◆ **The problem**
Print the lines in the listing below that fall between the line with "unfold magUnits" and the line with "simp [magUnits, he]", those two lines included, exactly as they stand and with nothing else.

◆ **Records shown**
########################################

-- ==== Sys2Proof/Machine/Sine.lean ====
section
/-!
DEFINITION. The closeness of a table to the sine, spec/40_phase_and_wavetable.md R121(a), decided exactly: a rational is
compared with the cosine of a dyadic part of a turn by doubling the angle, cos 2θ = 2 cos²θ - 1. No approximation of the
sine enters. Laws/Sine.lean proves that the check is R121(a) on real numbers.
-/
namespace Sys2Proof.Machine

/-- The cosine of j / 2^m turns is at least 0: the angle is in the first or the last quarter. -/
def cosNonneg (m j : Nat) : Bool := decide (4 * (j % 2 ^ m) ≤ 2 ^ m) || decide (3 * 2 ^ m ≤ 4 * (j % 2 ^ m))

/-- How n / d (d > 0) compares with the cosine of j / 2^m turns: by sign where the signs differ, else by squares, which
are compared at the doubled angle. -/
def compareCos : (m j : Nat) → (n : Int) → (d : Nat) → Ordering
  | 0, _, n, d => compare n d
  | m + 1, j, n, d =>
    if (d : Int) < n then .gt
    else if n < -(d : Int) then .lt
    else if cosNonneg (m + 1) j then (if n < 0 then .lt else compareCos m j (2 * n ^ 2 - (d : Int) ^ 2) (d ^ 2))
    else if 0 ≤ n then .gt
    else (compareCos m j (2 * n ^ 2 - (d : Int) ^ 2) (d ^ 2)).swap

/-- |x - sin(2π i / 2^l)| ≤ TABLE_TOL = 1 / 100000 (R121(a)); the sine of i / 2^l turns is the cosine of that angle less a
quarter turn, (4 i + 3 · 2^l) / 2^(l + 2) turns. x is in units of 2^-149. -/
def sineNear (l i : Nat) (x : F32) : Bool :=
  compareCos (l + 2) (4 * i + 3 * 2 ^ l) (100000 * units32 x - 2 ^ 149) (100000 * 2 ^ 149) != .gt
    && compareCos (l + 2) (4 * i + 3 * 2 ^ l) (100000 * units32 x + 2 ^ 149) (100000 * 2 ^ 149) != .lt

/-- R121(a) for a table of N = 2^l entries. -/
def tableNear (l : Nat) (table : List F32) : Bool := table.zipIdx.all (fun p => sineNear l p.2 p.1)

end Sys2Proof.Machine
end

########################################

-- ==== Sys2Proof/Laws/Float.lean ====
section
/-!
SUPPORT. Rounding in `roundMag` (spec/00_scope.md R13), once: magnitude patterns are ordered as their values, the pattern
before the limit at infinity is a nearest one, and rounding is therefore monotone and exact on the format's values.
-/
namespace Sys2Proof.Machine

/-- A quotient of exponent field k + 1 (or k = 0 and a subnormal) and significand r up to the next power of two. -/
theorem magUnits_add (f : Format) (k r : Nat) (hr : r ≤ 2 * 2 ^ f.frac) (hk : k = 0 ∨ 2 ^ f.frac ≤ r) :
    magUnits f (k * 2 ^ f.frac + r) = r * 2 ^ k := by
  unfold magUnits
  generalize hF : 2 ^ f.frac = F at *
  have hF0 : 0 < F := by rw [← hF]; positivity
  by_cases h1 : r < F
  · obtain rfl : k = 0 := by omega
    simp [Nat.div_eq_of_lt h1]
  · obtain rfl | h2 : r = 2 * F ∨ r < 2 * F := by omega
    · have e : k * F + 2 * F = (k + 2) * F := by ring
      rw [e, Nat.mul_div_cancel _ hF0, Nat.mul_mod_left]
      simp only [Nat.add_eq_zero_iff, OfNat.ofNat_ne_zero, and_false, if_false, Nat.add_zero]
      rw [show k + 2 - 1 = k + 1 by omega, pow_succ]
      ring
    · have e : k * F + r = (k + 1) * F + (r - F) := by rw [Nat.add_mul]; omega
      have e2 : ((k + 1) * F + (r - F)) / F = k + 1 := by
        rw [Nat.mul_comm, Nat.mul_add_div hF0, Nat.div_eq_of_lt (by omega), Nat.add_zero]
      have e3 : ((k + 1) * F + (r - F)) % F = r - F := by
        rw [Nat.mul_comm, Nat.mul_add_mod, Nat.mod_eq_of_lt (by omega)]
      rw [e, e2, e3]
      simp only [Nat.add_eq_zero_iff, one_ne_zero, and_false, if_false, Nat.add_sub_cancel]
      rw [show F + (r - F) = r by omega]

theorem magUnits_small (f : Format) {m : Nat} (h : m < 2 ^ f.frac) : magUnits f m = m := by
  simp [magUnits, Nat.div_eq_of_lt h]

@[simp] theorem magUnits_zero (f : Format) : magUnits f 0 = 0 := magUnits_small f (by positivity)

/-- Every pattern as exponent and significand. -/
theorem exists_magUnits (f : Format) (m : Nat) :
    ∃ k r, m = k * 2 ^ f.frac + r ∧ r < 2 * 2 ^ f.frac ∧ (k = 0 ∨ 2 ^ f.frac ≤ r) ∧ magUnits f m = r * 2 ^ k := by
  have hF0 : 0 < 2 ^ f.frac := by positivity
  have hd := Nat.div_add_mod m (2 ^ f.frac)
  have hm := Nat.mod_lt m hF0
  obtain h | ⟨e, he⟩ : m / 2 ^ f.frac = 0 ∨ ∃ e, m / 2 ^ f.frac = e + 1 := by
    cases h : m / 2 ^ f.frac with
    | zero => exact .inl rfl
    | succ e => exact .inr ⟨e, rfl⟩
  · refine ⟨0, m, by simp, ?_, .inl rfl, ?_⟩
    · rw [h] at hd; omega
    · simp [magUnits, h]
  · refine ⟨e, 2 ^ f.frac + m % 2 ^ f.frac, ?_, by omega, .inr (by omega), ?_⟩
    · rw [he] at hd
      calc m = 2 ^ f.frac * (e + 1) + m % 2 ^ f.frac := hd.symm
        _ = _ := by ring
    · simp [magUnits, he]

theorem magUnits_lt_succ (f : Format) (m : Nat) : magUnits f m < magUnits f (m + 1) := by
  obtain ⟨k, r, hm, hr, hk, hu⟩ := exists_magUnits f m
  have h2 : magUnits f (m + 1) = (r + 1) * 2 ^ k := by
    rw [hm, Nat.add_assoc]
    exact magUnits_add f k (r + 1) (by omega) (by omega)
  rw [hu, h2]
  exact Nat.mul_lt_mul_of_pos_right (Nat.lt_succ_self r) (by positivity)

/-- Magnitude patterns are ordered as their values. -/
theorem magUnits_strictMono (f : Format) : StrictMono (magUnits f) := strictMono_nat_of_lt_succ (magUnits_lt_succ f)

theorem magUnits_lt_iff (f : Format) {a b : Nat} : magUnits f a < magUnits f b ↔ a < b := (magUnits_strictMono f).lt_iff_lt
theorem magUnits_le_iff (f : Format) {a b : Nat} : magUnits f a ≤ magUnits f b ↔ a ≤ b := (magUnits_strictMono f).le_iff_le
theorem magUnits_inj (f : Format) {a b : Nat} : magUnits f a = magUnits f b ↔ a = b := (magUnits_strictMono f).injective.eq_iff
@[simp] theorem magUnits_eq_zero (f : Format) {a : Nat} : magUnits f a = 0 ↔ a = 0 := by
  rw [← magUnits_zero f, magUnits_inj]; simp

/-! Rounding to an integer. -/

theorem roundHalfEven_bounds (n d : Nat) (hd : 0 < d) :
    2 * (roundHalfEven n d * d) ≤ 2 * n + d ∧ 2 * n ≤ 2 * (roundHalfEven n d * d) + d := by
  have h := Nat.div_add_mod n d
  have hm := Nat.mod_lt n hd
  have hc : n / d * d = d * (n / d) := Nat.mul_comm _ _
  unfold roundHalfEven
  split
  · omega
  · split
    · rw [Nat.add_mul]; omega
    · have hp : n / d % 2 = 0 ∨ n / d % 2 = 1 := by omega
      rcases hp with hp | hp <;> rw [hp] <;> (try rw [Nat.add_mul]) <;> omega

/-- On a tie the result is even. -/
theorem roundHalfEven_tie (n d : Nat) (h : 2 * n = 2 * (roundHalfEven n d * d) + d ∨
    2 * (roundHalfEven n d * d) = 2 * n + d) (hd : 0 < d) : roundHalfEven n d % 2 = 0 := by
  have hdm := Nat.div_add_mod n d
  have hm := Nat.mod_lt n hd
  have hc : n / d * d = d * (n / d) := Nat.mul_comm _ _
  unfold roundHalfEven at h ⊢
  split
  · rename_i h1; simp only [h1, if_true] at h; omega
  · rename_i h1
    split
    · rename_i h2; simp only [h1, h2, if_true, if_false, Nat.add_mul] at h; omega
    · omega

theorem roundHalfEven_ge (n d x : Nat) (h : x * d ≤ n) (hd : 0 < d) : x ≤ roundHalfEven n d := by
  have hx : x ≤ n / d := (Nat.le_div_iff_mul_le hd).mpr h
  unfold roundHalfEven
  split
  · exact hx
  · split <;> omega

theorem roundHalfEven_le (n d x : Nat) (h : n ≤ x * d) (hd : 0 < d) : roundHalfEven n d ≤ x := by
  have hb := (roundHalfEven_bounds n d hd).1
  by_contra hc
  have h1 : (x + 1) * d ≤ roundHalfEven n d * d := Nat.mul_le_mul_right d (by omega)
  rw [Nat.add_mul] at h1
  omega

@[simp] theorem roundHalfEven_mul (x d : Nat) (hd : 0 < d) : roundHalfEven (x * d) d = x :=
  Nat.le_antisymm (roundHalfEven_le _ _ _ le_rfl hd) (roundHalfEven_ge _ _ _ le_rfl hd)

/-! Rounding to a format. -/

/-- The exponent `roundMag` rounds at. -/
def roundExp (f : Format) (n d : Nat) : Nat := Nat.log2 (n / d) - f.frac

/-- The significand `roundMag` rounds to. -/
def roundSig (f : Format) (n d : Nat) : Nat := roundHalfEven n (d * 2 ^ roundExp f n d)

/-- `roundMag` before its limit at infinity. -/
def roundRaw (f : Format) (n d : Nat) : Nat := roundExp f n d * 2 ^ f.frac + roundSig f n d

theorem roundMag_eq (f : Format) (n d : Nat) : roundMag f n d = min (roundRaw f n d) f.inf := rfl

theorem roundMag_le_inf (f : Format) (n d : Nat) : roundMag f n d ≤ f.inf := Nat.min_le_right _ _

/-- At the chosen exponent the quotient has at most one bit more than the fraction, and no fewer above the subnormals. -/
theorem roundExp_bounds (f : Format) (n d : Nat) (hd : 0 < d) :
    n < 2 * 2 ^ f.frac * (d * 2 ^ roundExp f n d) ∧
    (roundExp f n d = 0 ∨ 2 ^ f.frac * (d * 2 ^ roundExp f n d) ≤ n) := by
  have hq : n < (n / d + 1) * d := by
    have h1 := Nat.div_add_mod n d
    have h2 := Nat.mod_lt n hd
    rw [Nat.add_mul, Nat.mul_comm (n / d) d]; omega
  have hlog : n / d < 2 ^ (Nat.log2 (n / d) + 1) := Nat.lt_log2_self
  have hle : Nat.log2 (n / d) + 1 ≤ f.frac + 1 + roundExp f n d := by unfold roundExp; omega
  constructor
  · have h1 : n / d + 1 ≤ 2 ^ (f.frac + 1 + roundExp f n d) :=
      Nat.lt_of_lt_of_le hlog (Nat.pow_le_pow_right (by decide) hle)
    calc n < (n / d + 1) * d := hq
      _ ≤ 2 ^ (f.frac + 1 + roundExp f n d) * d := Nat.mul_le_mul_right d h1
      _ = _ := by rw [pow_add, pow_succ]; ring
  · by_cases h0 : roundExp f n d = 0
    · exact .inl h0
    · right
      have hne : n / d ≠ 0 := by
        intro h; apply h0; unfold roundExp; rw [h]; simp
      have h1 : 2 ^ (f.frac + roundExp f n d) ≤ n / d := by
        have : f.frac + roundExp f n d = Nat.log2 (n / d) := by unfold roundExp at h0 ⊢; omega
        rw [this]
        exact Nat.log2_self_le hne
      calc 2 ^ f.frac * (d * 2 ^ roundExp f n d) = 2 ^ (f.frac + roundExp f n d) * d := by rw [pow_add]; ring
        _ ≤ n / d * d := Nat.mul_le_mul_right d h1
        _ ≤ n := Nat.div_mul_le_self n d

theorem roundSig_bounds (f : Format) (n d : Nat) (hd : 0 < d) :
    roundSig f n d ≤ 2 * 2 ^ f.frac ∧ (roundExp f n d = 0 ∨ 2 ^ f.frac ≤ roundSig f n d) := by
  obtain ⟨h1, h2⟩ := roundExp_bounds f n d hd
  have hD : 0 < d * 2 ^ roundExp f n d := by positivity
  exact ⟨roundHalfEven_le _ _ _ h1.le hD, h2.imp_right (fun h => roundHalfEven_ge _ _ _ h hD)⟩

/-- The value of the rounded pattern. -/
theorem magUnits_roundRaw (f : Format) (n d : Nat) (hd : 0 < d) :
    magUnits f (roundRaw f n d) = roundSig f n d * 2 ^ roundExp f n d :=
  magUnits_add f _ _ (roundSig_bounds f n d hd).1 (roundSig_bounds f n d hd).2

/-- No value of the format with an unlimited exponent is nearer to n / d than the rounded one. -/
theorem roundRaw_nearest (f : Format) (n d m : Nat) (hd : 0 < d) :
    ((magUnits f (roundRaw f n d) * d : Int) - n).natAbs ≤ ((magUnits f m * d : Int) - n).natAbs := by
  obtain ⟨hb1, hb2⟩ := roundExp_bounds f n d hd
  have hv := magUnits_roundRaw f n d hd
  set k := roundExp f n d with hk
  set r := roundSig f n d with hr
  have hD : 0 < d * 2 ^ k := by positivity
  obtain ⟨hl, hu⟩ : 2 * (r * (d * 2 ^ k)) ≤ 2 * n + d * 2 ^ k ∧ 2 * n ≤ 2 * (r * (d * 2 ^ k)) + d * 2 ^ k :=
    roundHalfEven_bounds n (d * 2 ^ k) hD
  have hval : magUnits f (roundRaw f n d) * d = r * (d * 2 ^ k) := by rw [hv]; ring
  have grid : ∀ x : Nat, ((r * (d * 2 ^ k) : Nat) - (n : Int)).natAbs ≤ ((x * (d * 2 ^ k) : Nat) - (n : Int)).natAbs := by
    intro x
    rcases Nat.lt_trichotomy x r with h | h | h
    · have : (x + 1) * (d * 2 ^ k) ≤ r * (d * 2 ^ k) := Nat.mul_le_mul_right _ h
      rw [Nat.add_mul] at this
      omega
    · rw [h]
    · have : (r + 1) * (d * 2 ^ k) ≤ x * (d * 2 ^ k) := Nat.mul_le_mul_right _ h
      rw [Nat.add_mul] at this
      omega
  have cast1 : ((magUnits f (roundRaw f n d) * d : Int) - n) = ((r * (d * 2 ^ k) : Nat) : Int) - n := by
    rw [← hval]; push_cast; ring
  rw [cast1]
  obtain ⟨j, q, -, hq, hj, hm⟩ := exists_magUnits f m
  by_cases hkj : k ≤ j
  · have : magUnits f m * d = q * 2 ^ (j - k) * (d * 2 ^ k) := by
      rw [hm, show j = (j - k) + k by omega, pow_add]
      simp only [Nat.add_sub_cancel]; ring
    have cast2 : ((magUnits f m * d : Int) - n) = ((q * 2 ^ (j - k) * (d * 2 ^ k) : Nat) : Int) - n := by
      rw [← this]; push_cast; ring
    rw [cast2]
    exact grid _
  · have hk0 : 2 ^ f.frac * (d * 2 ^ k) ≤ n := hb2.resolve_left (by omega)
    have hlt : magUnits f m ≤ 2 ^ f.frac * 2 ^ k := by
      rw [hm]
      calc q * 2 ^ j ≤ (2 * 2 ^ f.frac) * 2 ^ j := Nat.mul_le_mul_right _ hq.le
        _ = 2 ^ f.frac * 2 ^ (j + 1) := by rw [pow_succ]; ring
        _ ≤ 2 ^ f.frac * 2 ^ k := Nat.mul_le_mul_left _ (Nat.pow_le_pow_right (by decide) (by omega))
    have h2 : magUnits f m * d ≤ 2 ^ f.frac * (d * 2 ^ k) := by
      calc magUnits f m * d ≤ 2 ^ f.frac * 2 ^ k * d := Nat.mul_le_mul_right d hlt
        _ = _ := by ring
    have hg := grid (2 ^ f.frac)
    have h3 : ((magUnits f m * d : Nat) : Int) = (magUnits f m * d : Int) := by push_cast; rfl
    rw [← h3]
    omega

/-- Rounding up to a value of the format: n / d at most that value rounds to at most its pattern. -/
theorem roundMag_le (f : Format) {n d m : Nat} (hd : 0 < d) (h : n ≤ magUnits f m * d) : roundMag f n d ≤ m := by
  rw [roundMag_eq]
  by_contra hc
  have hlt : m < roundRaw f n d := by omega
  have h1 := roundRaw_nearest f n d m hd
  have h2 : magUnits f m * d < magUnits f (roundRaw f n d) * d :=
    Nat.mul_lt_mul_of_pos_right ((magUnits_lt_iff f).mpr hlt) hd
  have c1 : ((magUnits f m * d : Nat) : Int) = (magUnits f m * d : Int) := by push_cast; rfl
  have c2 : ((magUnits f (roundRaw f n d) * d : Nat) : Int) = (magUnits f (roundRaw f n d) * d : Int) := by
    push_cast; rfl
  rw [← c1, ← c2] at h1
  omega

########################################

◆ **Expected answer**
  unfold magUnits
  generalize hF : 2 ^ f.frac = F at *
  have hF0 : 0 < F := by rw [← hF]; positivity
  by_cases h1 : r < F
  · obtain rfl : k = 0 := by omega
    simp [Nat.div_eq_of_lt h1]
  · obtain rfl | h2 : r = 2 * F ∨ r < 2 * F := by omega
    · have e : k * F + 2 * F = (k + 2) * F := by ring
      rw [e, Nat.mul_div_cancel _ hF0, Nat.mul_mod_left]
      simp only [Nat.add_eq_zero_iff, OfNat.ofNat_ne_zero, and_false, if_false, Nat.add_zero]
      rw [show k + 2 - 1 = k + 1 by omega, pow_succ]
      ring
    · have e : k * F + r = (k + 1) * F + (r - F) := by rw [Nat.add_mul]; omega
      have e2 : ((k + 1) * F + (r - F)) / F = k + 1 := by
        rw [Nat.mul_comm, Nat.mul_add_div hF0, Nat.div_eq_of_lt (by omega), Nat.add_zero]
      have e3 : ((k + 1) * F + (r - F)) % F = r - F := by
        rw [Nat.mul_comm, Nat.mul_add_mod, Nat.mod_eq_of_lt (by omega)]
      rw [e, e2, e3]
      simp only [Nat.add_eq_zero_iff, one_ne_zero, and_false, if_false, Nat.add_sub_cancel]
      rw [show F + (r - F) = r by omega]

theorem magUnits_small (f : Format) {m : Nat} (h : m < 2 ^ f.frac) : magUnits f m = m := by
  simp [magUnits, Nat.div_eq_of_lt h]

@[simp] theorem magUnits_zero (f : Format) : magUnits f 0 = 0 := magUnits_small f (by positivity)

/-- Every pattern as exponent and significand. -/
theorem exists_magUnits (f : Format) (m : Nat) :
    ∃ k r, m = k * 2 ^ f.frac + r ∧ r < 2 * 2 ^ f.frac ∧ (k = 0 ∨ 2 ^ f.frac ≤ r) ∧ magUnits f m = r * 2 ^ k := by
  have hF0 : 0 < 2 ^ f.frac := by positivity
  have hd := Nat.div_add_mod m (2 ^ f.frac)
  have hm := Nat.mod_lt m hF0
  obtain h | ⟨e, he⟩ : m / 2 ^ f.frac = 0 ∨ ∃ e, m / 2 ^ f.frac = e + 1 := by
    cases h : m / 2 ^ f.frac with
    | zero => exact .inl rfl
    | succ e => exact .inr ⟨e, rfl⟩
  · refine ⟨0, m, by simp, ?_, .inl rfl, ?_⟩
    · rw [h] at hd; omega
    · simp [magUnits, h]
  · refine ⟨e, 2 ^ f.frac + m % 2 ^ f.frac, ?_, by omega, .inr (by omega), ?_⟩
    · rw [he] at hd
      calc m = 2 ^ f.frac * (e + 1) + m % 2 ^ f.frac := hd.symm
        _ = _ := by ring
    · simp [magUnits, he]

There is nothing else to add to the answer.